Start on all sides, with your knees under your hips and your hands under your shoulders. Activate your abs, keep your spine neutral, and look down or slightly forward.

Raise your left arm and extend your right leg until they are in line with the rest of your body. Pause, then lower your back and repeat on the other side with your right arm and leg extended. He is a representative. Do two or three sets for a total of six to eight reps, resting for 30 to 60 seconds between sets.

Exercise #2: Sit-to-Stand

This exercise is extremely important to maintaining your independence because it simulates real-world activities that are often challenging for people with multiple sclerosis, says Ashley Davis, CPT, trainer at Marianjoy Rehabilitation Hospital in Wheaton, Illinois. In particular, it improves your ability to sit in a chair, sofa or even a toilet and get up without assistance.
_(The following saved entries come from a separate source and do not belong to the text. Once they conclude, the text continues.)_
/-- ABANDON (R41, R47): a write of CTL_COMMIT with Cmd 3. -/
def execAbandon (s : State) : Result := .next s.begin_.abandonCmd

/-- PARISON_APPLICATION (R46): the instant of application. -/
def execParisonApplication (s : State) : Result :=
  let s := s.begin_
  .next (if s.applyDue then s.applyAll.settle.choose else s)

end Sys2Proof.Machine
end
Your ability to make this move can change from day to day. If you need to use a stick, walker, or piece of furniture to get around in this exercise, that’s fine. Focus on what you can do now and it may get easier with time.

How to: Sit-to-Stand

Stand in front of a sturdy chair or sofa with your feet hip and shoulder width apart. Keep your arms straight at shoulder level and support your core.

From there, slowly bend your knees and push your hips back to lower your body into the chair. Take a break, then press your heels and metatarsus to stand up. He is a representative. Aim for two to three sets of 10 total repetitions, resting for 30 to 60 seconds between sets. Try to resist the urge to fall or slump into the chair.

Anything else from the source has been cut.